Но его мать не собиралась сворачивать разговор:

— Она вернула нам всем надежду.

— А нам ее нехватало?

— Я полагаю — да.

— Надежды на что именно?

— Что у тебя за тон, Кларион?

— Нет у меня никакого тона!

— Нет, есть. Как будто я тебя раздражаю.

— Да нет же.

— Или… подожди-ка, ты завидуешь своей сестре?

Кларион на миг примолк. Он вдруг понял, что покоя ему не видать: Аскель до конца жизни будут ставить ему в пример. К своему удивлению, он услышал собственный голос:

— Я бы справился не хуже.

— Вот примерно так завистники и говорят.

Это прозвучало обидно, и обычного цинизма Клариона для защиты оказалось недостаточно. Он посмотрел прямо в глаза матери, ища недосказанного; и увидел только ласковую жалость. Однако следующие слова были еще хуже:

— Послушай, никто от тебя не требует повторения этого подвига. В конце концов, никому он не удавался целыми десятилетиями, а в семье уже достаточно героев.

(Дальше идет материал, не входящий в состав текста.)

-- ==== Sys2Proof/Laws/PerInstr.lean ====
section
/-! SUPPORT. The family `RowPattern`: the word of a well-formed instruction hits the row of the opcode table that bears
its mnemonic (30_encoding R83, R84, R86). -/

namespace Sys2Proof

/-- Masking a selector word masks its fields. -/
theorem selectorWord_and (st st' : BitVec 2) (mi mi' : MarkerIndex) (b b' : Byte) :
    selectorWord st mi b &&& selectorWord st' mi' b' = selectorWord (st &&& st') (mi &&& mi') (b &&& b') := by
  change ((st ++ mi ++ b : BitVec (2 + 3 + 8)) &&& (st' ++ mi' ++ b' : BitVec (2 + 3 + 8))) = _
  rw [BitVec.and_append, BitVec.and_append]
  rfl

/-- The mask of a row that fixes the state alone. -/
theorem selectorWord_and_stateMask (st : BitVec 2) (mi : MarkerIndex) (b : Byte) :
    selectorWord st mi b &&& 0x1800 = selectorWord st 0 0 := by
  have : (0x1800 : SelectorWord) = selectorWord 0b11 0 0 := rfl
  rw [this, selectorWord_and]
  congr 1
  · revert st; decide
  · simp
  · simp

/-- The mask of a row that fixes the state and the byte. -/
theorem selectorWord_and_byteMask (st : BitVec 2) (mi : MarkerIndex) (b : Byte) :
    selectorWord st mi b &&& 0x18FF = selectorWord st 0 b := by
  have : (0x18FF : SelectorWord) = selectorWord 0b11 0 0xFF := rfl
  have h255 : (0xFF : Byte) = BitVec.allOnes 8 := rfl
  rw [this, selectorWord_and, h255, BitVec.and_allOnes]
  congr 1
  · revert st; decide
  · simp

/-- The mask of a row that fixes the state and `mi >= 6`. -/
theorem selectorWord_and_miMask (st : BitVec 2) (mi : MarkerIndex) (b : Byte) (h : 6 ≤ mi.toNat) :
    selectorWord st mi b &&& 0x1E00 = selectorWord st 6 0 := by
  have : (0x1E00 : SelectorWord) = selectorWord 0b11 6 0 := rfl
  rw [this, selectorWord_and]
  congr 1
  · revert st; decide
  · revert mi; decide
  · simp

namespace Laws.RowPattern

/-- The word of the instruction, if it is well formed, hits the row of its mnemonic; a `CMD` word is the row's one bit. -/
def Statement (i : Instr) : Prop :=
  i.wellFormed = true →
    match encode i with
    | .sel w => ∃ r ∈ selRows, r.mnemonic = mnemonicOf i ∧ selRowHits r w = true
    | .cmd w => (mnemonicOf i = "PUBLISH" ∧ w = 1) ∨ (mnemonicOf i = "PUBLISH_IDLE" ∧ w = 0)

theorem sbArm (mi : MarkerIndex) : Statement (.sbArm mi) := fun _ =>
  ⟨⟨"SB_ARM", 0x003C, 0x18FF, 0b00, 1⟩, by simp [selRows], rfl,
    by rw [selRowHits, selectorWord_and_byteMask]; rfl⟩

theorem sbSkip (mi : MarkerIndex) (b : Byte) : Statement (.sbSkip mi b) := fun _ =>
  ⟨⟨"SB_SKIP", 0x0000, 0x1800, 0b00, 2⟩, by simp [selRows], rfl,
    by rw [selRowHits, selectorWord_and_stateMask]; rfl⟩

theorem rsCapture (mi : MarkerIndex) (b : Byte) : Statement (.rsCapture mi b) := fun h =>
  ⟨⟨"RS_CAPTURE", 0x0E00, 0x1E00, 0b01, 1⟩, by simp [selRows], rfl,
    by rw [selRowHits, selectorWord_and_miMask _ _ _ (of_decide_eq_true h)]; rfl⟩

theorem rsMatch0 : Statement .rsMatch0 := fun _ =>
  ⟨⟨"RS_MATCH_0", 0x083C, 0x1FFF, 0b01, 2⟩, by simp [selRows], rfl, rfl⟩

theorem rsMatch1 : Statement .rsMatch1 := fun _ =>
  ⟨⟨"RS_MATCH_1", 0x0964, 0x1FFF, 0b01, 2⟩, by simp [selRows], rfl, rfl⟩

theorem rsMatch2 : Statement .rsMatch2 := fun _ =>
  ⟨⟨"RS_MATCH_2", 0x0A61, 0x1FFF, 0b01, 2⟩, by simp [selRows], rfl, rfl⟩

theorem rsMatch3 : Statement .rsMatch3 := fun _ =>
  ⟨⟨"RS_MATCH_3", 0x0B74, 0x1FFF, 0b01, 2⟩, by simp [selRows], rfl, rfl⟩

theorem rsMatch4 : Statement .rsMatch4 := fun _ =>
  ⟨⟨"RS_MATCH_4", 0x0C61, 0x1FFF, 0b01, 2⟩, by simp [selRows], rfl, rfl⟩

theorem rsMatch5 : Statement .rsMatch5 := fun _ =>
  ⟨⟨"RS_MATCH_5", 0x0D3E, 0x1FFF, 0b01, 2⟩, by simp [selRows], rfl, rfl⟩


theorem rsAbort (mi : MarkerIndex) (b : Byte) : Statement (.rsAbort mi b) := fun _ =>
  ⟨⟨"RS_ABORT", 0x0800, 0x1800, 0b01, 3⟩, by simp [selRows], rfl,
    by rw [selRowHits, selectorWord_and_stateMask]; rfl⟩

theorem rdTent (mi : MarkerIndex) : Statement (.rdTent mi) := fun _ =>
  ⟨⟨"RD_TENT", 0x103C, 0x18FF, 0b10, 1⟩, by simp [selRows], rfl,
    by rw [selRowHits, selectorWord_and_byteMask]; rfl⟩

theorem rdAppend (mi : MarkerIndex) (b : Byte) : Statement (.rdAppend mi b) := fun _ =>
  ⟨⟨"RD_APPEND", 0x1000, 0x1800, 0b10, 2⟩, by simp [selRows], rfl,
    by rw [selRowHits, selectorWord_and_stateMask]; rfl⟩

theorem reDone (mi : MarkerIndex) (b : Byte) : Statement (.reDone mi b) := fun h =>
  ⟨⟨"RE_DONE", 0x1E00, 0x1E00, 0b11, 1⟩, by simp [selRows], rfl,
    by rw [selRowHits, selectorWord_and_miMask _ _ _ (of_decide_eq_true h)]; rfl⟩

theorem reMatch0 : Statement .reMatch0 := fun _ =>
  ⟨⟨"RE_MATCH_0", 0x183C, 0x1FFF, 0b11, 2⟩, by simp [selRows], rfl, rfl⟩

theorem reMatch1 : Statement .reMatch1 := fun _ =>
  ⟨⟨"RE_MATCH_1", 0x192F, 0x1FFF, 0b11, 2⟩, by simp [selRows], rfl, rfl⟩

theorem reMatch2 : Statement .reMatch2 := fun _ =>
  ⟨⟨"RE_MATCH_2", 0x1A64, 0x1FFF, 0b11, 2⟩, by simp [selRows], rfl, rfl⟩

theorem reMatch3 : Statement .reMatch3 := fun _ =>
  ⟨⟨"RE_MATCH_3", 0x1B61, 0x1FFF, 0b11, 2⟩, by simp [selRows], rfl, rfl⟩

theorem reMatch4 : Statement .reMatch4 := fun _ =>
  ⟨⟨"RE_MATCH_4", 0x1C74, 0x1FFF, 0b11, 2⟩, by simp [selRows], rfl, rfl⟩

theorem reMatch5 : Statement .reMatch5 := fun _ =>
  ⟨⟨"RE_MATCH_5", 0x1D61, 0x1FFF, 0b11, 2⟩, by simp [selRows], rfl, rfl⟩


theorem reBacktrack (mi : MarkerIndex) (b : Byte) : Statement (.reBacktrack mi b) := fun _ =>
  ⟨⟨"RE_BACKTRACK", 0x1800, 0x1800, 0b11, 3⟩, by simp [selRows], rfl,
    by rw [selRowHits, selectorWord_and_stateMask]; rfl⟩

theorem publish : Statement .publish := fun _ => .inl ⟨rfl, rfl⟩

theorem publishIdle : Statement .publishIdle := fun _ => .inr ⟨rfl, rfl⟩

end Laws.RowPattern

end Sys2Proof
end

Она похлопала его по плечу, и нанесла своей улыбкой еще одну рану. Кларион подозревал, что его отец не замедлит проявить ту же снисходительность, но на этот раз без нежности. Он и многие другие. Все другие.

«Я бы справился не хуже», — заявил он. Разумеется, он совершенно в этом не был уверен, или, вернее, был более или менее убежден в обратном. Он отправился к своей скале недалеко от входа в город — с твердым намерением посчитать, во скольких единорогов сегодня сложатся облака. Но по пути все встречные беспрерывно болтали об Аскели, и к тому времени, когда Кларион достиг своего выступа, у него совсем упало настроение. Его предположения сбылись: его не оставят в покое, и вечно будут сравнивать с сестрой. Может даже наступить день, когда от него вообще отвернутся. Не прошло и часа, как он принял решение:

«Я отправляюсь на поиски трофея».

О том, чтобы поделиться своим решением с кем бы то ни было, не могло идти и речи. Еще меньше ему хотелось еще одного торжественного праздника, потому что после него без успеха можно не возвращаться. Между тем большой уверенности, что он сможет повторить достижение Аскели, не имелось; скорее — маловероятно было, что ему это удастся. Тогда зачем же улетать? А затем, что ему требовалось оставить город, оставить безумие, которое овладело всеми и которое выставляло в безжалостном свете слабости Клариона. Поиски Черепа Доблести послужили бы ширмой не хуже любой другой причины. Ну, почти любой.

Он выпрямился и огляделся: под портиком пещеры никто не маячил. Он уйдет безмолвно, бесследно. Наверняка они обеспокоятся — слегка. А потом все вернется на круги своя, покуда он не вернется. Он расправил крылья и нашел их чересчур неуклюжими. Или это живот обезобразился от слишком частых пирушек, и атрофировались от бездействия мышцы? Он так редко летал… Кларион взмыл, но тут же потерял высоту, желудок подкатил к горлу. Он чуть было не запаниковал, но инстинкт взял верх, и воздух понес его. В облаках чуть намокла морда, и он приоткрыл пасть, чтобы ощутить вкус свежести. Впечатление оказалось настолько восхитительным, что он пожалел о том, что пробездельничал столько времени в городских пещерах. Ему следовало добраться до долин, занятых людьми, а они были далеко. Облетать хребты, пересекать перевалы, избегать опасностей, которые Древние расписали так давно, что никто не знал, насколько они реальны, — и Кларион пожалел, что не расспросил об этом сестру; хотя она могла бы и приврать ему, чтобы украсить рассказ о своей экспедиции. Размышлять пришлось недолго: вскоре облака сконцентрировались в плотные ядра с электрическим зарядом. На крылья дракона обрушились злющие, как миллион шершней, градины. Прежде, чем Кларион успел разобраться, что происходит, его подхватила грозная буря. Он и на час не успел удалиться от города, как уже заблудился и оказался в огромной опасности.

* * *

Сначала появился сквознячок: он обвевал каштановые локоны королевы и шевелил бахрому наплечной сумки рыцаря. Затем далеко впереди понемногу забрезжил свет, словно надежда в сердце потерпевшего кораблекрушение. Через несколько минут Айлин и солдат вышли в котловину посреди самого сердца гор. Они никогда не встречали настолько непривычного зрелища, что впору было счесть себя жертвами галлюцинации: в ее центре стоял каменный монумент, который венчали пучки жирной синей травы.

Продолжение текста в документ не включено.